En résumé, le report d’un an du dispositif du CIMR conduirait ainsi :
- au rétablissement de l’imposition de la totalité des revenus de l’année 2017,
- à l’annulation par la mise en place d’un crédit d’impôt spécifique de l’imposition des revenus courants de l’année 2018,
- à la seule imposition des revenus exceptionnels de 2018, recouvrée en 2019.
Revenus 2017 : principales conséquences du rétablissement d’une imposition finalement « normale »

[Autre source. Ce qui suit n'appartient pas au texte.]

-- ==== Sys2Proof/Machine/Requests.lean ====
section
/-! DEFINITION. Commands of the journal that reach the register window (R55, R75 to R77, R81, R436), the inputs of a pair at
their apply-lines (R182, R348 to R351), and the end of a wake (R422, R425, R426). -/

namespace Sys2Proof.Machine

open Sys2Proof

/-- The requester that a journal entry speaks for (R26): its Gisha session; that of the rings is session 0, which is not
the PCIe function that reaches BAR0. -/
def entryRq (e : JEntry) : Requester := .session e.session

/-! ### Refused writes (R75) -/

/-- EV_PEND bits of a page that a refused write raises: REFUSED, CONFLICT, CLOCK_OFF, STAGE_FULL of a bar, and the
refusals of an axis target. -/
def refusalBits (p : Nat) : Nat :=
  if 0x50 ≤ p ∧ p < 0x60 then 0x170 else if 0xC8 ≤ p ∧ p < 0xD8 then 0xE70 else 0x70

/-- No event is pending. -/
def quiet (s : State) : State :=
  { s with regs := s.regs.filter (fun e => !(decide (e.1 < 0x100000) && e.1 % 4096 == 0x24)) }

/-- A write is refused: made with no event pending, it raises a refusal. A write of EV_SET raises its bits for test (R54)
and is never refused; nor is one of EV_EN_SET or EV_EN_CLR. -/
def writeRefused (s : State) (rq : Requester) (a v : Nat) : Bool :=
  let t := writeReg (quiet s) rq a v
  let test := decide (a < 0x100000) && decide (0x20 ≤ a % 4096) && decide (a % 4096 < 0x40)
  !test && headerPages.any (fun p => evPend t p &&& refusalBits p != 0)

/-- Writes a list of address and value pairs in order, up to the first refused one (R75): the state, how many were
written, and whether all were. -/
def writePairs (rq : Requester) : List (Nat × Nat) → Nat → State → State × Nat × Bool
  | [], k, s => (s, k, true)
  | (a, v) :: r, k, s =>
    if writeRefused s rq a v then (writeReg s rq a v, k, false) else writePairs rq r (k + 1) (writeReg s rq a v)

/-- The pairs of a REG_WRITE. -/
def pairsOf (data : List Byte) : List (Nat × Nat) :=
  (List.range (data.length / 8)).map (fun i => (bytesAt data (8 * i) 4, bytesAt data (8 * i + 4) 4))

/-- Keeps the progress count and the result of the steps made so far (R81). -/
def setProgress (s : State) (slot n : Nat) (result : List Byte) : State :=
  match getEntry s slot with
  | some e => setEntry s slot { e with state := 1, progress := n, result := result }
  | none => s

/-- Makes the writes of a command that its progress count has not made yet (R81, R82) and completes it with OK or REFUSED.
DESIGN CHOICE (log 39): a TABLE_WRITE that is refused reports the words written before in RESULT0, as REG_WRITE does. -/
def runWrites (s : State) (slot : Nat) (e : JEntry) (ps : List (Nat × Nat)) (img : Nat) (r0 : Bool) : State :=
  let x := writePairs (entryRq e) (ps.drop e.progress) e.progress s
  let n := if r0 || !x.2.2 then x.2.1 else 0
  finish (setProgress x.1 slot x.2.1 []) slot (if x.2.2 then stOk else stRefused) n 0 [] img

/-! ### REG_READ (R25, R76, R77) -/

/-- Reads consecutive words. -/
def readWords (rq : Requester) : Nat → Nat → State → List Byte × State
  | 0, _, s => ([], s)
  | n + 1, a, s =>
    let x := readReg s rq a
    let y := readWords rq n (a + 4) x.2
    (leBytes 4 x.1 ++ y.1, y.2)

/-- The parameters of a REG_READ are in range: 1 to 64 aligned words of the window. -/
def readParamsOk (e : JEntry) : Bool :=
  let a := eParam e.entry 0 4
  let n := eParam e.entry 4 4
  decide (1 ≤ n) && decide (n ≤ 64) && a % 4 == 0 && decide (a + 4 * n ≤ 2 ^ 24)

/-- REG_READ (R25, R76, R77). -/
def regReadRun (s : State) (slot : Nat) (e : JEntry) : State :=
  let n := eParam e.entry 4 4
  let room := if onRing e then decide (4 * n ≤ eDataLen e.entry) && decide (eDataLen e.entry ≤ 256)
    else resultFits s e (4 * n)
  if readParamsOk e = false ∨ room = false then finishStatus s slot stBadParam
  else
    let k := e.progress
    let x := readWords (entryRq e) (n - k) (eParam e.entry 0 4 + 4 * k) s
    let bytes := e.result.take (4 * k) ++ x.1
    finish (setProgress x.2 slot n bytes) slot stOk 0 0 bytes 0

def execRegRead (slot : Nat) (s : State) : Host.Outcome State Fault Refusal := .next <| onEntry s slot 0x20 (fun s e => regReadRun s slot e)

/-! ### REG_WRITE (R25, R75, R76) -/

/-- APPLY of a REG_WRITE, and its apply image line. -/
def applies (e : JEntry) : Bool := bitOf (eParam e.entry 4 4) 0
def applyOf (e : JEntry) : Nat := eParam e.entry 8 6

/-- The parameters of a REG_WRITE: 1 to 64 pairs of aligned words; APPLY needs version 3.3. -/
def writeParamsOk (s : State) (e : JEntry) : Bool :=
  let n := eParam e.entry 0 4
  let ss := getSession s e.session
  decide (1 ≤ n) && decide (n ≤ 64) && eDataLen e.entry == 8 * n &&
    (pairsOf e.data).all (fun x => x.1 % 4 == 0 && decide (x.1 < 2 ^ 24)) &&
    (!applies e || e.peer || decide (0x303 ≤ 256 * ss.major + ss.minor))

/-- A passed line completes with LATE and writes nothing; a line ahead is waited for (R75). -/
def regWriteRun (s : State) (slot : Nat) (e : JEntry) : State :=
  let b := commandBar s e.entry e.data
  if dataInside e = true ∧ writeParamsOk s e = false then finishStatus s slot stBadParam
  else withData s slot e 512 (fun s =>
    if applies e = false then runWrites s slot e (pairsOf e.data) 0 true
    else if e.late || linePassed s b (applyOf e) then finishStatus s slot stLate
    else if lineReached s b (applyOf e) then runWrites s slot e (pairsOf e.data) (applyOf e) true
    else setEntry s slot { e with waiting := true, state := 1 })

def execRegWrite (slot : Nat) (s : State) : Host.Outcome State Fault Refusal := .next <| onEntry s slot 0x21 (fun s e => regWriteRun s slot e)

/-- APPLY_LINE_WRITE (R75): the start of building of the apply image line of a REG_WRITE that waits; when its bar has
started printing beyond that line, it is late. -/
def execApplyLineWrite (slot : Nat) (s : State) : Host.Outcome State Fault Refusal :=
  .next (match getEntry s slot with
    | some e =>
      let b := commandBar s e.entry e.data
      if e.waiting && eOpcode e.entry == 0x21 && linePassed s b (applyOf e) then finishStatus s slot stLate
      else if e.waiting && eOpcode e.entry == 0x21 && lineReached s b (applyOf e) then
        runWrites s slot e (pairsOf e.data) (applyOf e) true
      else s
    | none => s)

/-! ### TABLE_WRITE (R47, R48, R75, R76, R436) -/

/-- Word writes of consecutive data to the table windows. -/
def tablePairs (a : Nat) (data : List Byte) : List (Nat × Nat) :=
  (List.range (data.length / 4)).map (fun i => (a + 4 * i, bytesAt data (4 * i) 4))

/-- The parameters of a TABLE_WRITE: whole words inside the table windows. -/
def tableParamsOk (e : JEntry) : Bool :=
  let a := eParam e.entry 0 4
  a % 4 == 0 && decide (0x400000 ≤ a) && decide (a + eDataLen e.entry ≤ 0xD10000) && eDataLen e.entry % 4 == 0 &&
    eDataLen e.entry != 0 && decide (eDataLen e.entry ≤ 2 ^ 20)

/-- TABLE_WRITE (R48, R75, R76): a refused word stops it as it stops REG_WRITE. Its steps are throttled work (R436). -/
def tableWriteRun (s : State) (slot : Nat) (e : JEntry) : State :=
  if mayThrottled s = false then s
  else if dataInside e = true ∧ tableParamsOk e = false then finishStatus s slot stBadParam
  else withData s slot e (2 ^ 20) (fun s => runWrites s slot e (tablePairs (eParam e.entry 0 4) e.data) 0 false)

def execTableWrite (slot : Nat) (s : State) : Host.Outcome State Fault Refusal := .next <| onEntry s slot 0x28 (fun s e => tableWriteRun s slot e)

/-! ### SNAPSHOT (R55) -/

/-- SNAPSHOT waits for its snapshot; a passed line completes with LATE. -/
def snapshotRun (s : State) (slot : Nat) (e : JEntry) : State :=
  let atLine := bitOf (eParam e.entry 0 4) 0
  if e.late then finishStatus s slot stLate
  else if atLine && snapLate s (eParam e.entry 4 6) then finishStatus (ev s pgRime 1) slot stLate
  else setEntry s slot { e with waiting := true, state := 1 }

/-- SNAPSHOT (R55): the command form of a host trigger. -/
def execSnapshot (slot : Nat) (s : State) : Host.Outcome State Fault Refusal := .next <| onEntry s slot 0x38 (fun s e => snapshotRun s slot e)

/-! ### Inputs of a pair (R22, R182, R306, R348 to R351, R402) -/

/-- A COMMAND input lets its journal entry run; with session and SEQ 0 it is a register write of the active's host. -/
def commandInput (s : State) (i : PairInput) : State :=
  let n := bytesAt i.payload 0 4
  let q := bytesAt i.payload 4 4
  if n = 0 ∧ q = 0 then (writePairs .pcie (pairsOf (i.payload.drop 72)) 0 s).1
  else
    let mine (e : JEntry) : Bool := e.session == n && e.seq == q && e.peer == (!i.own && n == 0) && !e.ready
    let slots := (s.host.journal.filter (fun x => mine x.2)).map (fun x => x.1)
    let s := { s with host := { s.host with
        journal := s.host.journal.map (fun x => if mine x.2 then (x.1, { x.2 with ready := true, late := i.late }) else x) } }
    slots.foldl tilePutAt s

/-- A RETIRE input frees Done entries; those of the active's rings are peer entries at the standby (R79). -/
def retireInput (s : State) (i : PairInput) : State :=
  let n := bytesAt i.payload 0 4
  let q := bytesAt i.payload 4 4
  if i.own || n != 0 then retireNow s n q
  else { s with host := { s.host with journal := s.host.journal.filter (fun e =>
    !(e.2.peer && e.2.session == 0 && e.2.state == 2 && seqLe e.2.seq q)) } }

/-- A PIN input adds the shift of an axis to the position that this unit counts on the ball; its own coordinates are
shifted by its own SET_POS or homing (R402). -/
def pinInput (s : State) (i : PairInput) : State :=
  let n := bytesAt i.payload 1 1 % 16
  if i.own || bytesAt i.payload 0 1 != 1 then s
  else setAxis s n { getAxis s n with counted := (getAxis s n).counted + signed 64 (bytesAt i.payload 2 8) }

/-- The effect of an input at its apply-line, by its kind. -/
def applyInput (s : State) (i : PairInput) : State :=
  if i.kind = 1 then commandInput s i
  else if i.kind = 2 then retireInput s i
  else if i.kind = 3 then applyLoopInput s i.payload i.late
  else if i.kind = 4 then applyNozzleInput s i.payload i.late
  else if i.kind = 5 then drypDone s (drypRead i.payload (i.payload.length / 5))
  else if i.kind = 6 then acceptMark s (bytesAt i.payload 0 1 % 8) (signed 64 (bytesAt i.payload 1 8))
  else if i.kind = 7 then applyStart s i.payload
  else if i.kind = 8 then (if i.late then ev s pgRime 1 else armSnapshot s (if i.own then 0 else 3))
  else if i.kind = 9 then pinInput s i
  else if i.kind = 10 then applyCheck s i.own i.payload
  else if i.kind = 11 then applySwitch s
  else s

/-- The first held input that is due, with the others. -/
def takeDue (s : State) : List PairInput → Option (PairInput × List PairInput)
  | [] => none
  | i :: r => if dueHere s i then some (i, r) else (takeDue s r).map (fun x => (x.1, i :: x.2))

/-- INPUT_APPLY (R22, R39, R182, R306, R348 to R351, R402): the first held input whose apply-line starts building, or, when
ordered, the first in SEQ order. Live counter 4 counts the partner's. -/
def execInputApply (s : State) : Host.Outcome State Fault Refusal :=
  .next (match takeDue s s.pair.inputs with
    | none => s
    | some x =>
      let s := { s with pair := { s.pair with inputs := x.2 } }
      applyInput (if x.1.own then s else count s pgPair 4) x.1)

/-! ### The end of a wake (R422, R425, R426) -/

/-- A Doze wake: image memory serves again, the panel is lit again, and what PCIe has asked of gated pages is done. -/
def wakeDoze (s : State) : State :=
  let s := memTrained (setPower s { s.power with pstate := 1, camPll := cameraClock s })
  let s := if pgEn s pgDisp && s.disp.hpd then dispStart (setDisp s { s.disp with switching := true }) else s
  let held := s.host.heldWrites
  let s := { s with host := { s.host with heldWrites := [] } }
  ev (held.foldl (fun s x => arriveWrite s .pcie x.1 x.2.1 x.2.2) s) pgClk 8

/-- The trained delays of the resume record return to the sub-channels (R426). -/
def restoreDelays (s : State) : State :=
  (List.range 8).foldl (fun s k =>
    let mine := s.power.resumeEdges.filter (fun e => e.1 / 16 == k)
    setSub s k { getSub s k with edges := mine.map (fun e => (e.1 % 16, e.2)) }) s

/-- A Deep wake with a sound resume record: the resident image runs. -/
def wakeDeep (s : State) : State :=
  let t := restoreDelays (volatileReset s true)
  ev (bootReady (memTrained { t with out := s.out })) pgClk 8

/-- A cold wake from Deep: the unit boots from the flash, and records WAKE_COLD when it is Ready. -/
def wakeCold (s : State) : State :=
  let t := volatileReset s true
  startBoot { t with out := s.out, sys := { t.sys with lateFaults := t.sys.lateFaults ++ [(0x0C02, 0)] } } 5 0

/-- WAKE_DONE (R422, R425, R426). `recordOk` tells whether the resident image matches the resume record. -/
def execWakeDone (recordOk : Bool) (s : State) : Host.Outcome State Fault Refusal :=
  .next (if s.power.pstate ≠ 4 then s
    else if s.power.waking = false then wakeDoze s
    else if recordOk && s.power.resume then wakeDeep s
    else wakeCold s)

end Sys2Proof.Machine
end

Avant l’annonce de ce report, certains contribuables ont pu prendre certaines dispositions fondées sur l’anticipation d’une annulation de l’impôt au titre des revenus réguliers de 2017… Quelles conséquences ? Bercy apporte des réponses sur son site.
Evoquant certaines situations (heures supplémentaires, décalage d’une date de départ à la retraite…), l’administration fiscale répond : « votre effort d’activité garde ses effets car un supplément de travail et de revenus procure toujours un gain net après impôt » !
Elle rappelle que pour les revenus fonciers, les travaux réalisés en 2017 auront un plein effet fiscal au titre de 2017. Ensuite, à ceux qui se sont abstenus d'alimenter leurs produits d'épargne retraite -notamment dans le PERP où les sommes placées sont déductibles du montant imposable dans la limite d'un plafond-, Bercy répond : « vous pouvez de nouveau épargner pour votre retraite comme vous le faisiez avant et les versements réalisés auront un effet fiscal au titre de 2017 ».
Ensuite si vous avez des réductions et crédits d’impôts au titre de 2017, ils seront restitués en toute logique en 2018. Le dispositif d’avance de 30 % sur le crédit d’impôt services à la personne prévue au premier trimestre 2018 étant lié à la mise en œuvre du prélèvement à la source, il sera donc également repoussé au premier trimestre 2019.
Dans l’attente de la validation par le conseil constitutionnel
Bercy précise que ce report d’un an au 1er janvier 2019 fera l’objet de mesures réglementaires. Qu’en est-il du risque juridique d'un report ?
Pour certains juristes, la question de la validité de ce report peut se poser dès lors que le Conseil constitutionnel reconnaît de manière constante, sauf motif d’intérêt général suffisant, une protection des « situations légalement acquises », mais aussi des « effets qui peuvent légitimement être attendus de telles situations » (Décision n° 2013-682 DC du 19 décembre 2013 ).
Certains contribuables préféreront attendre sans doute que le report du PAS soit validé par le Conseil constitutionnel.
Par ailleurs le texte prévoit que le Gouvernement remette au Parlement, au plus tard le 30 septembre 2017, un rapport exhaustif présentant les expérimentations sur le prélèvement à la source menées de juillet à septembre 2017, ainsi que leurs résultats.